■ Exercise material:
-- ==== Sys2Proof/Machine/Bulk.lean ====
section
/-! DEFINITION. The PCI Express bulk port's commands that reach no memory (R266, R267): link changes, retraining, function
reset, power state and masks, requests it does not support. -/
namespace Sys2Proof.Machine
open Sys2Proof

/-- Change the bulk port's own state. -/
def modBulk (f : Bulk → Bulk) (s : State) : State := { s with bulk := f s.bulk }

/-- The bulk port's link is up (BLK_STAT.LINKUP). -/
def blkUp (s : State) : Bool := s.bulk.linkUp

/-- A completion of the bulk port leaves. -/
def blkCpl (st : Nat) (ws : List Word) (s : State) : State := modBulk (fun b => { b with cpl := b.cpl ++ [(st, ws)] }) s

/-- The link goes down (R267): counted, BLK_LINKDN, and reads in flight are discarded, with what the flue owes the one in
hand. -/
def blkLinkDown (s : State) : State :=
  if !s.bulk.linkUp then s
  else
    let s1 := match s.bulk.jobs with
      | j :: _ => if j.wr then s else { s with
          outst := s.outst.filter fun kv => kv.2 != .win 1, winGot := s.winGot.filter fun g => g.1 != 1 }
      | [] => s
    raise 0xB 0 0 (count 0xB 0x14
      (modBulk (fun b => { b with linkUp := false, nwidth := 0, ngen := 0, cpl := [], jobs := b.jobs.filter fun j => j.wr }) s1))

/-- The link comes up (R266), at no more than the width and rate of the last training; RETRAIN reads 0 again. -/
def blkLinkUp (width gen : BitVec 2) (s : State) : State :=
  if s.bulk.on && !s.bulk.linkUp && decide (width.toNat ≤ s.bulk.width.toNat) && decide (gen.toNat ≤ s.bulk.gen.toNat) then
    setRgBit 0xB 0 14 false (modBulk (fun b => { b with linkUp := true, nwidth := width, ngen := gen }) s)
  else s

/-- BULK_LINK_UP. -/
def execBulkLinkUp (width gen : BitVec 2) (s : State) : Host.Outcome State Fault Refusal := act s (blkLinkUp width gen)

/-- A write of BLK_CTL: with RETRAIN the link goes down and EN, WIDTH and GEN apply; a lane that the port takes leaves its
own mode (R254, R266). RETRAIN reads 1 until the link is up. -/
def blkCtlWrite (val : Word) (s : State) : State :=
  let s1 := setRg 0xB 0 ((val &&& 0xBC00) ||| (if bit val 14 then (if bit val 15 then 0x4000 else 0) else rg 0xB 0 s &&& 0x4000)) s
  if !bit val 14 then s1
  else
    let s2 := blkLinkDown s1
    let s3 := modBulk (fun b => { b with
      on := bit val 15, width := BitVec.ofNat 2 (fld val 13 12), gen := BitVec.ofNat 2 (fld val 11 10) }) s2
    forAll ((span 0 (bulkLanes s3)).filter fun l => decide (bulkLanes s2 ≤ l)) laneTake s3

/-- The register keys of the MSI-X table and the pending bits. -/
def msixRegs : List Nat := span (ra 0xB 0x1000) 520 ++ span (ra 0xB 0x1400) 5

/-- Function Level Reset, or a hot reset (R267): the function's PCI Express state, the MSI-X table and the pending bits,
nothing else. -/
def blkFlr (s : State) : State :=
  modBulk (fun b => { b with d3 := false, bme := false, fnMask := false, msixEn := false })
    { s with regs := s.regs.filter fun kv => !msixRegs.contains kv.1 }

/-- FUNCTION_LEVEL_RESET: of the function, or a hot reset; the two clear the same. -/
def execFunctionLevelReset (s : State) : Host.Outcome State Fault Refusal := act s blkFlr

/-- The words a configuration read answers (R266). -/
def cfgField (f : CfgField) (s : State) : List Word :=
  match f with
  | .deviceId => [0x2416]
  | .vendorId => [Config.vendorId]
  | .classCode => [0x08, 0x8000]
  | .subsystemVendor => [rg 0xB 4 s]
  | .subsystem => [rg 0xB 5 s]
  | .command => [wd (b2n s.bulk.bme * 4)]
  | .powerState => [if s.bulk.d3 then 3 else 0]
  | .msixControl => [wd (b2n s.bulk.msixEn * 32768 + b2n s.bulk.fnMask * 16384 + 64)]

/-- What a configuration write changes (R266, R268): Bus Master Enable, D0 or D3hot, MSI-X Enable and the function mask, at
their places in PCI Express (PRESUMED, log entry 107). -/
def cfgPut (f : CfgField) (v : Word) (b : Bulk) : Bulk :=
  match f with
  | .deviceId | .vendorId | .classCode | .subsystemVendor | .subsystem => b
  | .command => { b with bme := bit v 2 }
  | .powerState => { b with d3 := if fld v 1 0 = 0 then false else b.d3 || fld v 1 0 == 3 }
  | .msixControl => { b with msixEn := bit v 15, fnMask := bit v 14 }

/-- A configuration request reads a field or writes it and is completed; messages no longer held are then sent (R266 to R268,
R328). -/
def blkConfig (wr : Bool) (f : CfgField) (v : Word) (s : State) : State :=
  if !s.bulk.linkUp then s
  else if wr then msixRelease (modBulk (cfgPut f v) (blkCpl 0 [] s))
  else blkCpl 0 (cfgField f s) s

/-- PCIE_CONFIG_REQUEST. -/
def execPcieConfigRequest (wr : Bool) (field : CfgField) (val : Word) (s : State) : Host.Outcome State Fault Refusal :=
  act s (blkConfig wr field val)

/-- A request the port does not support is answered with Unsupported Request (R266). -/
def blkUnsupported (s : State) : State := if !s.bulk.linkUp then s else blkCpl 1 [] s

/-- PCIE_UNSUPPORTED_REQUEST. -/
def execPcieUnsupportedRequest (s : State) : Host.Outcome State Fault Refusal := act s blkUnsupported

/-- BLK_STAT as read. -/
def blkStat (s : State) : Word :=
  wd (b2n s.bulk.linkUp * 32768 + s.bulk.nwidth.toNat * 8192 + s.bulk.ngen.toNat * 2048) ||| (rg 0xB 1 s &&& 0xF0)

end Sys2Proof.Machine
end

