-- ==== Sys2Proof/Machine/Power.lean ====
section
/-! DEFINITION. Device reset, supplies, clocks and monitors (R21, R375 to R384), and the boundary-scan port (R382). -/
namespace Sys2Proof.Machine
open Sys2Proof

/-- Everything outside the ember domain and the boundary-scan port at its reset value (R378): GDDR6 loses its contents
(R240), MRAM, the soot log writer, the signing index and the fuses stay (R365, R366). An index a running quote had
reserved is skipped (R368). SRAM is initialised by boot stage 1 (R233). -/
def deviceReset (s : State) : State :=
  { pending := s.pending
    free := s.free
    pwr := { s.pwr with hot := false, crit := false, railsOut := [] }
    mem := s.mem.filter fun c => decide (c.1 < 0x40000000)
    mram := s.mram
    fc := { seq := s.fc.seq, soot := s.fc.soot }
    sec := { next := s.sec.next + (if s.sec.signing then 1 else 0), resEnd := s.sec.resEnd, mramBusy := s.sec.mramBusy }
    tap := s.tap }

/-- Change the supply and clock state. -/
def modPwr (f : Power → Power) (s : State) : State := { s with pwr := f s.pwr }

/-- RESET_N falls (R378). -/
def resetAssert (s : State) : State :=
  modPwr (fun p => { p with resetN := false, pll := false, tbLost := false }) (deviceReset s)

/-- RESET_ASSERT. -/
def execResetAssert (s : State) : Host.Outcome State Fault Refusal := actAlways s resetAssert

/-- RESET_N rises: BOOTSEL is sampled (R356), SAFE_N is as it stands. -/
def resetRelease (bootsel : BitVec 2) (safeN : Bool) (s : State) : State :=
  if s.pwr.resetN then s
  else
    let s1 := modPwr (fun p => { p with resetN := true, bootsel := bootsel, safeN := safeN }) s
    { s1 with boot := { s1.boot with src := bootsel } }

/-- RESET_RELEASE. -/
def execResetRelease (bootsel : BitVec 2) (safeN : Bool) (s : State) : Host.Outcome State Fault Refusal :=
  actAlways s (resetRelease bootsel safeN)

/-- Boot stage 1 begins (R233, R357): SRAM is initialised, the boot count of the boot record advances (R365). -/
def bootBegin (s : State) : State :=
  let n := valOf [mramGet 0x80D6 s, mramGet 0x80D7 s]
  let s1 := doIf s.pwr.emberOk (mramPuts 0x80D6 (wordsOf 2 (n + 1))) s
  { s1 with
    mem := s1.mem.filter fun c => decide (0x40000000 ≤ c.1)
    marks := s1.marks.filter fun m => !isSram m.1
    boot := { s1.boot with stage := 1 } }

/-- The timebase PLL locks (R21, R357): boot begins, and a low SAFE_N enters safe state (R224). A relock after a loss leaves
TBLOSS and safe state as they are (R226). -/
def pllLock (s : State) : State :=
  if !s.pwr.resetN || s.pwr.railLow || s.pwr.pll then s
  else
    let s1 := modPwr (fun p => { p with pll := true }) s
    if s.pwr.tbLost then s1
    else doIf (!s1.pwr.safeN) (safeEnter 1 none) (bootBegin s1)

/-- TIMEBASE_PLL_LOCK. -/
def execTimebasePllLock (s : State) : Host.Outcome State Fault Refusal := actAlways s pllLock

/-- VDD_CORE or VDD_BASE falls below 90 % for 1 µs (R376): as RESET_N low until the rail returns. -/
def railFall (s : State) : State :=
  modPwr (fun p => { p with railLow := true, pll := false, tbLost := false }) (deviceReset s)

/-- RAIL_UNDERVOLTAGE. -/
def execRailUndervoltage (s : State) : Host.Outcome State Fault Refusal := actAlways s railFall

/-- The rail returns: as a release of RESET_N, with BOOTSEL as it is applied. -/
def railReturn (s : State) : State :=
  let s1 := modPwr (fun p => { p with railLow := false }) s
  { s1 with boot := { s1.boot with src := if s1.pwr.resetN then s1.pwr.bootsel else s1.boot.src } }

/-- RAIL_RECOVERY. -/
def execRailRecovery (s : State) : Host.Outcome State Fault Refusal := actAlways s railReturn

/-! ### Monitors (R383, R384) -/

/-- Nominal mV and tolerance in percent of rail m (R372). -/
def railNominal (m : Nat) : Nat × Nat :=
  [(750, 3), (800, 3), (1350, 5), (900, 3), (1200, 5), (1800, 5), (1800, 5)].getD m (1800, 5)

/-- Rail m at v mV is outside its tolerance (R372). -/
def railBad (m v : Nat) : Bool :=
  let r := railNominal m
  decide (100 * v < r.1 * (100 - r.2)) || decide (r.1 * (100 + r.2) < 100 * v)

/-- The voltage monitors have new values (R384): MON_VOLT when a rail leaves its tolerance; VDD_EMBER outside its own
raises EMB_SUPPLY. VDDIO is only shown. -/
def voltSample (mv vio : List Word) (s : State) : State :=
  let s1 := setRgs 7 0x120 (vio.take 16) (setRgs 7 0x110 (mv.take 7) s)
  let out := (span 0 6).filter fun m => railBad m (nth mv m).toNat
  let newly := out.filter fun m => !s.pwr.railsOut.contains m
  let emberBad := railBad 6 (nth mv 6).toNat
  let s2 := doIf (!newly.isEmpty) (raise 7 2 (wd (newly.headD 0))) (modPwr (fun p => { p with railsOut := out }) s1)
  doIf (emberBad && s.pwr.emberOk) (raise 5 1 0)
    (modPwr (fun p => { p with emberOk := p.emberOk && !emberBad }) s2)

/-- VOLTAGE_MONITOR_SAMPLE. -/
def execVoltageMonitorSample (mv vio : List Word) (s : State) : Host.Outcome State Fault Refusal := act s (voltSample mv vio)

/-- The grade's highest Tj in 1/16 °C (R1); a grade that is not issued has the lower one. -/
def gradeMax : Int := if Config.grade = 1 then 105 * 16 else 100 * 16

/-- The sensors have new values (R383). -/
def tempSample (ts : List Word) (s : State) : State :=
  let v := (ts.take 8).map fun w => sx 16 w.toNat
  let above := v.any fun t => decide (gradeMax < t)
  let cool := v.all fun t => decide (t ≤ gradeMax - 80)
  let crit := v.any fun t => decide (gradeMax + 160 ≤ t)
  let s1 := modPwr (fun p => { p with hot := above || (p.hot && !cool), crit := crit }) (setRgs 7 0x100 (ts.take 8) s)
  doIf (crit && !s.pwr.crit) (raise 7 1 0) (doIf (above && !s.pwr.hot) (raise 7 0 0) s1)

/-- TEMPERATURE_SAMPLE. -/
def execTemperatureSample (temps : List Word) (s : State) : Host.Outcome State Fault Refusal := act s (tempSample temps)

/-! ### The boundary-scan port (R382) -/

/-- Change the port's state. -/
def modTap (f : Tap → Tap) (s : State) : State := { s with tap := f s.tap }

/-- The 32 bits of IDCODE. -/
def idcode : BitVec 32 :=
  BitVec.ofNat 32 (Config.step.toNat * 2 ^ 28 + 0x2416 * 2 ^ 12 + Config.jedecId.toNat * 2 + 1)

/-- IDCODE: the identification register is captured. -/
def execIdcode (s : State) : Host.Outcome State Fault Refusal :=
  actAlways s (modTap fun t => { t with ir := 0x01, capture := idcode.setWidth 258 })

/-- SAMPLE/PRELOAD: the chain's update cells take what was shifted in. -/
def execSamplePreload (chain : FMap Bool) (s : State) : Host.Outcome State Fault Refusal :=
  actAlways s (modTap fun t => { t with ir := 0x02, chain := chain })

/-- EXTEST: the pins of the chain are driven from its cells. -/
def execExtest (s : State) : Host.Outcome State Fault Refusal := actAlways s (modTap fun t => { t with ir := 0x03 })

/-- CLAMP: the pins of the chain hold what its cells say; the bypass register is selected. -/
def execClamp (s : State) : Host.Outcome State Fault Refusal :=
  actAlways s (modTap fun t => { t with ir := 0x04, capture := 0 })

/-- HIGHZ: the pins of the chain are at high impedance; the bypass register is selected. -/
def execHighz (s : State) : Host.Outcome State Fault Refusal :=
  actAlways s (modTap fun t => { t with ir := 0x05, capture := 0 })

/-- FUSEKEY (R361, R382): accepted only while RESET_N is low; an empty slot is programmed, a filled one stays. The next
capture holds the slot and its stored hash. -/
def fuseKey (slot : BitVec 2) (hash : BitVec 256) (s : State) : State :=
  let s1 := modTap (fun t => { t with ir := 0x20 }) s
  if s.pwr.resetN then s1
  else
    let keys := if s.tap.keys.any fun kv => kv.1 == slot.toNat then s.tap.keys else mput slot.toNat hash s.tap.keys
    modTap (fun t => { t with keys := keys, capture := slot ++ mget 0 slot.toNat keys }) s1

/-- FUSEKEY. -/
def execFusekey (slot : BitVec 2) (hash : BitVec 256) (s : State) : Host.Outcome State Fault Refusal :=
  actAlways s (fuseKey slot hash)

/-- BYPASS, and every code not listed: the bypass register is selected. -/
def execBypass (code : Byte) (s : State) : Host.Outcome State Fault Refusal :=
  actAlways s (modTap fun t => { t with ir := code, capture := 0 })

/-- TRST_N resets the port: IDCODE is in force, and the cells are empty (IEEE 1149.1). -/
def execTapReset (s : State) : Host.Outcome State Fault Refusal :=
  actAlways s (modTap fun t => { t with ir := 0x01, capture := 0 })

/-- Whether the port, not the core, drives the pins of its chain (R382). -/
def tapDrives (s : State) : Bool := s.tap.ir == 0x03 || s.tap.ir == 0x04 || s.tap.ir == 0x05

/-- SEC_KEYS as read. -/
def secKeys (s : State) : Word :=
  wd (((span 0 4).map fun k => b2n (s.tap.keys.any fun kv => kv.1 == k) * 2 ^ (4 + k)).foldl (· + ·) 0 + s.tap.revoked.toNat)

end Sys2Proof.Machine
end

■ Required action:
Would you retype exactly the lines above, from the line with "def execResetRelease (bootsel" to the line with "railLow := false", with both end lines kept and nothing more?

■ Solution:
def execResetRelease (bootsel : BitVec 2) (safeN : Bool) (s : State) : Host.Outcome State Fault Refusal :=
  actAlways s (resetRelease bootsel safeN)

/-- Boot stage 1 begins (R233, R357): SRAM is initialised, the boot count of the boot record advances (R365). -/
def bootBegin (s : State) : State :=
  let n := valOf [mramGet 0x80D6 s, mramGet 0x80D7 s]
  let s1 := doIf s.pwr.emberOk (mramPuts 0x80D6 (wordsOf 2 (n + 1))) s
  { s1 with
    mem := s1.mem.filter fun c => decide (0x40000000 ≤ c.1)
    marks := s1.marks.filter fun m => !isSram m.1
    boot := { s1.boot with stage := 1 } }

/-- The timebase PLL locks (R21, R357): boot begins, and a low SAFE_N enters safe state (R224). A relock after a loss leaves
TBLOSS and safe state as they are (R226). -/
def pllLock (s : State) : State :=
  if !s.pwr.resetN || s.pwr.railLow || s.pwr.pll then s
  else
    let s1 := modPwr (fun p => { p with pll := true }) s
    if s.pwr.tbLost then s1
    else doIf (!s1.pwr.safeN) (safeEnter 1 none) (bootBegin s1)

/-- TIMEBASE_PLL_LOCK. -/
def execTimebasePllLock (s : State) : Host.Outcome State Fault Refusal := actAlways s pllLock

/-- VDD_CORE or VDD_BASE falls below 90 % for 1 µs (R376): as RESET_N low until the rail returns. -/
def railFall (s : State) : State :=
  modPwr (fun p => { p with railLow := true, pll := false, tbLost := false }) (deviceReset s)

/-- RAIL_UNDERVOLTAGE. -/
def execRailUndervoltage (s : State) : Host.Outcome State Fault Refusal := actAlways s railFall

/-- The rail returns: as a release of RESET_N, with BOOTSEL as it is applied. -/
def railReturn (s : State) : State :=
  let s1 := modPwr (fun p => { p with railLow := false }) s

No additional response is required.